"Dinner Church" Is News to Us

Many religions combine faith and food, and church dinners have an extensive tradition in American history, but Dinner Church? That’s new to us.

St. Lydia’s is a Brooklyn place of worship for Progressive Lutheran Christians where dinner isn’t an accent to the main event, it is the main event. Emily Scott, its pastor and founder, has been quietly hosting prayer-centric dinners—meals that double as religious services—in willing New Yorkers’ homes for nearly five years. This spring, though, she will open a ground-level space with a kitchen in Brooklyn. Every meal, from soup to nuts, will center around prayer. Below, Scott gives us the details.

What’s the history of church dinners?
This was an original church practice in the Christian tradition. For four centuries Christians gathered to share a meal. There was definitely prayer over bread, prayer over a cup. We’re picking up a very early tradition, not reinventing it, but maybe reinterpreting it for 21st century context.

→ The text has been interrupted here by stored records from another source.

-- ==== Sys2Proof/Machine/Mbox.lean ====
section
/-! DEFINITION. Taking of messages (R398), staged structures (R401), and the checks that every command passes before its own (R403 to
R406). -/
namespace Sys2Proof.Machine

/-! ### Taking (R398, R399) -/

def takenMax : Nat := 8

/-- The message in a channel's registers: arguments beyond LEN are 0, and SHORT takes neither MBX_DATA8 to 15 nor IN. -/
def msgOf (c : Chan) (no : Nat) : Msg :=
  let d (i : Nat) : W32 := if c.short ∧ 8 ≤ i then 0 else tabGet c.data i 0
  let w := (d 0).toNat
  { takeNo := no, seq := c.seq, code := bits w 15 0, flags := bits w 23 16, len := bits w 31 24, cseq := d 1
    args := (List.range 14).map (fun i => if i < bits w 31 24 then d (i + 2) else 0)
    inHdr := if c.short then [] else memBytes c.inBuf 0 32
    inData := if c.short then [] else memBytes c.inBuf 32 1760 }

/-- MBX_TAKE: the serving core, awake, takes the pending message while it holds fewer than 8 of the channel. -/
def mbxTake (s : State) (n : Nat) : State :=
  let c := chanOf s n
  let awake := match chanSteward n with
    | some k => !s.cairn.ready || (stewardOf s k).awake
    | none => true
  if !c.busy ∨ !served s n ∨ !awake ∨ takenMax ≤ c.queue.length + c.replies.length then s
  else
    let s := { s with takeNo := s.takeNo + 1 }
    let s := setChan s n { c with busy := false, taken := true, tseq := c.seq, late := c.late || c.timedOut, timedOut := false
                                  queue := c.queue ++ [msgOf c s.takeNo] }
    settle 9 (chanIrq s n 0) n

/-! ### The head of a channel (R403, R405) -/

def argN (m : Msg) (i : Nat) : Nat := ((m.args[i - 2]?).getD 0).toNat
/-- Two argument registers as one value. -/
def argN2 (m : Msg) (i : Nat) : Nat := argN m i + 2 ^ 32 * argN m (i + 1)
def staged (m : Msg) : Bool := bitOf m.flags 0
def more (m : Msg) : Bool := bitOf m.flags 1

/-- The sheaf that a message names, and the context (R407). -/
def msgSheaf (m : Msg) : Option Nat :=
  if [0x0302, 0x0303, 0x0701].contains m.code then some (argN m 2 % 256)
  else if m.code = 0x0802 ∧ argN m 2 % 2 = 0 then some (argN m 2 / 2 ^ 8 % 256)
  else none
def msgCtx (s : State) (m : Msg) : Option (BitVec 8) :=
  if [0x0202, 0x0301, 0x0401, 0x0402, 0x0403, 0x0404, 0x0501, 0x0601, 0x0602, 0x0603].contains m.code then some (BitVec.ofNat 8 (argN m 2))
  else if m.code = 0x0502 ∧ argN m 2 % 2 = 1 then some (BitVec.ofNat 8 (argN m 2 / 2 ^ 8))
  else if m.code = 0x0A01 ∧ argN m 2 % 256 = 2 then some (BitVec.ofNat 8 (argN m 2 / 2 ^ 8))
  else (msgSheaf m).bind (fun h => (tabFind s.sheaves h).map (·.ctx))

/-- What a command acts on (R405): contexts, sheaves, rectangles of tiles, and what all share: 0 the slabs, 1 the spurs, 2 the numbers of
contexts, 3 those of sheaves, 4 Maelec's signing (R429). -/
structure Claims where
  ctxs : List (BitVec 8)
  sheaves : List Nat
  rects : List (Nat × Nat × Nat × Nat)
  pools : List Nat
deriving DecidableEq, Repr

def rectsMeet (a b : Nat × Nat × Nat × Nat) : Bool :=
  decide (a.1 < b.1 + b.2.2.1 ∧ b.1 < a.1 + a.2.2.1 ∧ a.2.1 < b.2.1 + b.2.2.2 ∧ b.2.1 < a.2.1 + a.2.2.2)

def Claims.meet (a b : Claims) : Bool :=
  a.ctxs.any b.ctxs.contains || a.sheaves.any b.sheaves.contains || a.pools.any b.pools.contains || a.rects.any (fun r => b.rects.any (rectsMeet r))

/-- The rectangle of argument registers 3 and 4. -/
def msgRect (m : Msg) : Nat × Nat × Nat × Nat :=
  (argN m 3 % 256, argN m 3 / 2 ^ 8 % 256, argN m 4 % 512, argN m 4 / 2 ^ 16 % 512)

/-- The sheaves that a command acts on: the one it names, for CTX_CLOSE all of its context. -/
def msgSheaves (s : State) (m : Msg) : List Nat :=
  if m.code = 0x0202 then (sheavesOf s (BitVec.ofNat 8 (argN m 2))).map (·.1)
  else if m.code = 0x0401 then [argN m 2 / 2 ^ 8 % 256]
  else (msgSheaf m).toList

/-- DEDUCED, log entry 25. -/
def msgClaims (s : State) (m : Msg) : Claims :=
  let named := msgSheaves s m
  let bound := named.filterMap (tabFind s.sheaves)
  let second : List (BitVec 8) := if m.code = 0x0303 then [BitVec.ofNat 8 (argN m 2 / 2 ^ 8)] else []
  { ctxs := (msgCtx s m).toList ++ second ++ (if m.code = 0x0401 then [] else bound.flatMap (fun b => b.ctx :: b.second.toList))
    sheaves := named
    rects := bound.map (fun b => (b.x0, b.y0, b.w, b.h)) ++
      (if m.code = 0x0301 ∨ (m.code = 0x0802 ∧ argN m 2 % 2 = 1) then [msgRect m] else if m.code = 0x0801 then [(0, 0, 256, 256)] else [])
    pools := if m.code = 0x0201 then [0, 2] else if m.code = 0x0202 then [0, 1, 2, 3] else if m.code = 0x0502 then [1]
      else if m.code = 0x0301 ∨ m.code = 0x0302 then [3] else if m.code = 0x0901 ∧ argN m 10 = 0 then [4] else [] }

/-- Does a channel's taken command stand before a message that acts on the same things (R405): taken earlier, no mere part of a structure,
and not waiting for a comparison or a test? -/
def standsBefore (s : State) (m : Msg) (c : Chan) : Bool :=
  let mine := msgClaims s m
  (c.queue.zipIdx).any (fun p =>
    let q := p.1
    decide (q.takeNo < m.takeNo) && !more q && (msgClaims s q).meet mine &&
      !(p.2 == 0 && (match c.await with
        | some (.verify _) => true
        | some (.test _) => true
        | _ => false)))

/-- The command that a channel's core may process now: the oldest taken, if it does not wait, and in take-number order with
those of other channels that act on the same things. -/
def headMsg (s : State) (n : Nat) : Option Msg :=
  let c := chanOf s n
  match c.queue with
  | m :: _ =>
    if served s n && c.await.isNone && (more m || !(s.chans.any (fun p => p.1 != n && served s p.1 && standsBefore s m p.2))) then some m else none
  | [] => none

/-! ### The checks before a command's own (R403) -/

/-- Commands that accept staged structures. -/
def stagedCodes : List Nat := [0x0401, 0x0501, 0x0502, 0x0902, 0x0F01]

/-- The flags, LEN, and the negotiated version. DEDUCED, log entry 25. -/
def preCheck (s : State) (n : Nat) (m : Msg) : Option Ans :=
  let short := m.inHdr.isEmpty
  if m.flags ≥ 4 ∨ (more m ∧ !staged m) ∨ (staged m ∧ (short ∨ !stagedCodes.contains m.code)) ∨ m.len > (if short then 6 else 14) then
    some (ans stBadArg 0)
  else if !([0x0101, 0x0102, 0x0901, 0x0A01, 0x0F01] : List Nat).contains m.code ∧ (tabFind s.agree (chanFn n)).isNone then
    some (ans stVersionRefused ((s.cairn.nuarn.map (·.vfloor)).getD 0))
  else if staged m ∧ s.cairn.ready ∧ !(((tabFind s.agree (chanFn n)).map (fun a => bitOf a.features 4)).getD false) then
    some (ans stDenied 1)
  else none

def hasFeature (s : State) (n bit : Nat) : Bool := ((tabFind s.agree (chanFn n)).map (fun a => bitOf a.features bit)).getD false

/-- PF and secure channels. -/
def fromPf (n : Nat) : Bool := isPf n || isSecure n
/-- PF and secure channels, and those of the function that opened the context. -/
def fromOwner (n : Nat) (x : Ctx) : Bool :=
  fromPf n || (match x.opener with
    | .vf v => isVf n && chanVf n == v
    | _ => false)

/-- The state of an open context as commands see it. -/
def ctxStatus (x : Ctx) : Option Ans :=
  if x.reset.isSome then some (ans stFaulted 0)
  else if !x.waiting.isEmpty then some (ans stWaitingRepair 0)
  else if x.quiesced.any (fun q => match q with
      | .tags _ => false
      | _ => true) then some (ans stQuiesced 0)
  else none

/-- Processes the head of a channel where it has the code and form: the checks of flags and version first. DEDUCED, log entry 25. -/
def runCmd (s : State) (n code : Nat) (form : Msg → Bool) (k : State → Msg → State) : State :=
  match headMsg s n with
  | none => s
  | some m =>
    if m.code ≠ code ∨ !form m ∨ (staged m ∧ more m) then s
    else
      let s := discardAsm s n m
      match preCheck s n m with
      | some a => answer s n a
      | none => k s m

/-- A command on a context: permission, then its state. `any`: it is taken in every state. -/
def onCtx (s : State) (n : Nat) (c : BitVec 8) (any : Bool) (k : Ctx → State) : State :=
  match ctxOf s c with
  | none => answer s n (ans stBadArg 0)
  | some x =>
    if !fromOwner n x then answer s n (ans stDenied 0)
    else if x.closing then answer s n (ans stBadArg 0)
    else match (if any then none else ctxStatus x) with
      | some a => answer s n a
      | none => k x

/-- A command on a bound sheaf: permission and state of its context. -/
def onSheaf (s : State) (n h : Nat) (any : Bool) (k : Sheaf → Ctx → State) : State :=
  match tabFind s.sheaves h with
  | none => answer s n (ans stBadArg 0)
  | some b => onCtx s n b.ctx any (fun x => k b x)

/-! ### Staged structures (R401) -/

def inPartLen (m : Msg) : Nat := leNat ((m.inHdr.drop 16).take 4)
def inPartOff (m : Msg) : Nat := leNat ((m.inHdr.drop 12).take 4)
def inTotal (m : Msg) : Nat := leNat ((m.inHdr.drop 8).take 4)
def inDest (m : Msg) : Nat := leNat (m.inHdr.take 8)
def stagedMax : Nat := 67108864
def stewardAsmMax : Nat := 256 * 2 ^ 20

/-- Bytes of assemblies that the core of a channel holds. -/
def asmHeld (s : State) (n : Nat) : Nat :=
  ((s.chans.filter (fun p => chanSteward p.1 == chanSteward n)).map (fun p => (p.2.asm.map (·.data.length)).getD 0)).sum

/-- The assembly with a part appended; none where the part breaks a rule. -/
def addPart (c : Chan) (m : Msg) : Option Assembly :=
  let y := c.asm.getD ⟨m.code, inTotal m, inDest m, []⟩
  let n := inPartLen m
  if y.total = inTotal m ∧ y.dest = inDest m ∧ inPartOff m = y.data.length ∧ 1 ≤ n ∧ n ≤ 1760 ∧ 1 ≤ y.total ∧ y.total ≤ stagedMax ∧
      y.data.length + n ≤ y.total ∧ inDest m < 2 ^ 44 ∧ (inDest m = 0 ∨ freeArea ≤ inDest m) ∧ (m.inHdr.drop 20).all (· == 0) then
    some { y with data := y.data ++ m.inData.take n }
  else none

/-- A part that breaks a rule. -/
def badPart (s : State) (n : Nat) : State := answer (updChan s n (fun c => { c with asm := none })) n (ans stBadArg 0x00F1)

/-- STAGED_PART: a part with MORE set. -/
def stagedPart (s : State) (n : Nat) : State :=
  match headMsg s n with
  | none => s
  | some m =>
    if !staged m ∨ !more m then s
    else
      let s := discardAsm s n m
      match preCheck s n m with
      | some a => answer s n a
      | none =>
        if m.code = 0x0902 ∧ !isSecure n then answer s n (ans stDenied 0)
        else if (m.code = 0x0902 ∧ bitOf (argN m 2) 31) ∨ ((m.code = 0x0902 ∨ m.code = 0x0F01) ∧ inDest m ≠ 0) ∨
            (m.code = 0x0F01 ∧ inTotal m < 16385) then badPart s n
        else match addPart (chanOf s n) m with
          | none => badPart s n
          | some y =>
            if asmHeld s n + inPartLen m > stewardAsmMax then answer s n (ans stNoResource 0)
            else answer (updChan s n (fun c => { c with asm := some y })) n (ansBody stAccepted 0 [w32 y.data.length])

/-- The structure of a command: the completed assembly, written to DEST first where that is not 0, or the bytes at a view
offset. `x`: the context, none for a command without one. -/
def withStruct (s : State) (n : Nat) (m : Msg) (x : Option Ctx) (byView : Option (Nat × Nat)) (k : State → List Byte → State) : State :=
  if staged m then
    match addPart (chanOf s n) m with
    | none => badPart s n
    | some y =>
      let s' := updChan s n (fun c => { c with asm := none })
      if y.data.length ≠ y.total then badPart s n
      else if asmHeld s n + inPartLen m > stewardAsmMax then answer s' n (ans stNoResource 0)
      else if y.dest = 0 then k s' y.data
      else match x with
        | none => badPart s n
        | some x => if freeArea ≤ y.dest ∧ y.dest + y.total ≤ viewSz x then k (viewWrite s' x y.dest y.data) y.data else badPart s n
  else match x, byView with
    | some x, some (o, len) => if o + len ≤ viewSz x then k s (viewBytes s x o len) else answer s n (ans stBadArg 0)
    | _, _ => answer s n (ans stBadArg 0)

/-- MBX_TAKE (R398). -/
def execMbxTake (chan : Nat) (s : State) : Host.Outcome State Fault Refusal :=
  .next (mbxTake s chan)

/-- STAGED_PART (R401). -/
def execStagedPart (chan : Nat) (s : State) : Host.Outcome State Fault Refusal :=
  .next (stagedPart s chan)

end Sys2Proof.Machine
end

What inspired you to start Dinner Church?
My colleague and friend Rachel [Pollack] was the one who coined that term. I moved here for a job in 2007, and was just trying to make friends. I needed to get to know more people and create a network for myself. I worked in a church. Some people who I spoke to who were like, “Oh, cool, tell me more about that.” I hadn’t found a faith community here. I started inviting people over to my house… and realizing there was such a craving for home-cooked food. All over the United States, we’ve lost that practice of sharing a meal.

Who is welcome?
Everybody. We are welcoming especially of LGBTQ people. It’s a table where people from all different walks of life come together. People of other faiths are welcome. It’s first and foremost about sharing a meal.

How does it work? 
Everybody who comes to St. Lydia’s takes part in getting ready for the meal. Getting napkins or setting the table, it’s like going over to somebody’s house for Thanksgiving dinner. It’s kind of a way of being hospitable. We have a different lead cook for each week. They decide what they want to cook, and our community coordinator makes sure they have groceries.

What do you eat? 
All our meals are vegetarian, which is an effort to accommodate as many people as possible. We’re getting pretty good, I think, at gluten-free and dairy-free. Last night we had a simple root vegetable soup and hearty bread. It tends to be pretty seasonal, so we’ll have big salads in the summer. One cook, in the autumn, especially, he cooks lots of things that have dried fruit. It’s aways really delicious. Another person brought an African stew with sweet potato and peanut sauce. There’s a lot of variety in what people make. There’s one woman from Iran; she and her mom make Persian food.

Do people notice or talk about the food?
New York has a real foodie culture, and my sense is that we’re gathering around the community, and not necessarily around the food. The food creates the platform for people to connect. The food itself is not fetishized. It’s not about getting really intense about mushrooms! It’s about what’s happening around the table as opposed to what’s happening on the table.

What’s the structure of the night? 
People like [to] come early and cook in the kitchen, hang out with people. That’s kind of the beginning of the service; that’s quite lively. We have an opening song and prayer, with music, done in kind of a removed area. We sing some more, and people are lighting candles [on the table]. It’s a nice moment of marking that space and making it special. I sing a Eucharistic prayer over the bread. We tell the story of Jesus sitting at the table with his friends. I break the bread and I pass it around. Then we sit there and eat dinner. As folks are finishing up, I stand up and introduce the scripture passage for the evening. I’ll preach a pretty informal sermon. I stick pretty closely to my experience. There are three or short reflections from people, of their own experiences. A poem is read. Then we bless the cups at the ends of the meal, everyone holds up glasses of grape juice.

Who does dishes?
Cleanup is part of worship service. We’re building worship together, we do a final hymn and  offering. Then people go home. There’s an old understanding that work is prayer, connected especially to the monastic tradition. Giving something to God. The fact that we do that work in the community is really important. It draws community together. You might get to know someone you don’t know, and introduce yourself to someone who’s washing dishes [next to you].

Who funds it? 
We have a not-for-profit status. We have donors and congregants. We take an offering at the end, a free-will offering. There’s no sense that people are being asked to contribute a certain amount. You’re covering the cost of tonight’s dinner.

What’s the story behind the name? 
St. Lydia was in the Book of Acts; she was remembered for hospitality, and was the woman who hosts apostles after they got out of prison. They went to her house and hung out there. She would have hosted these dinners.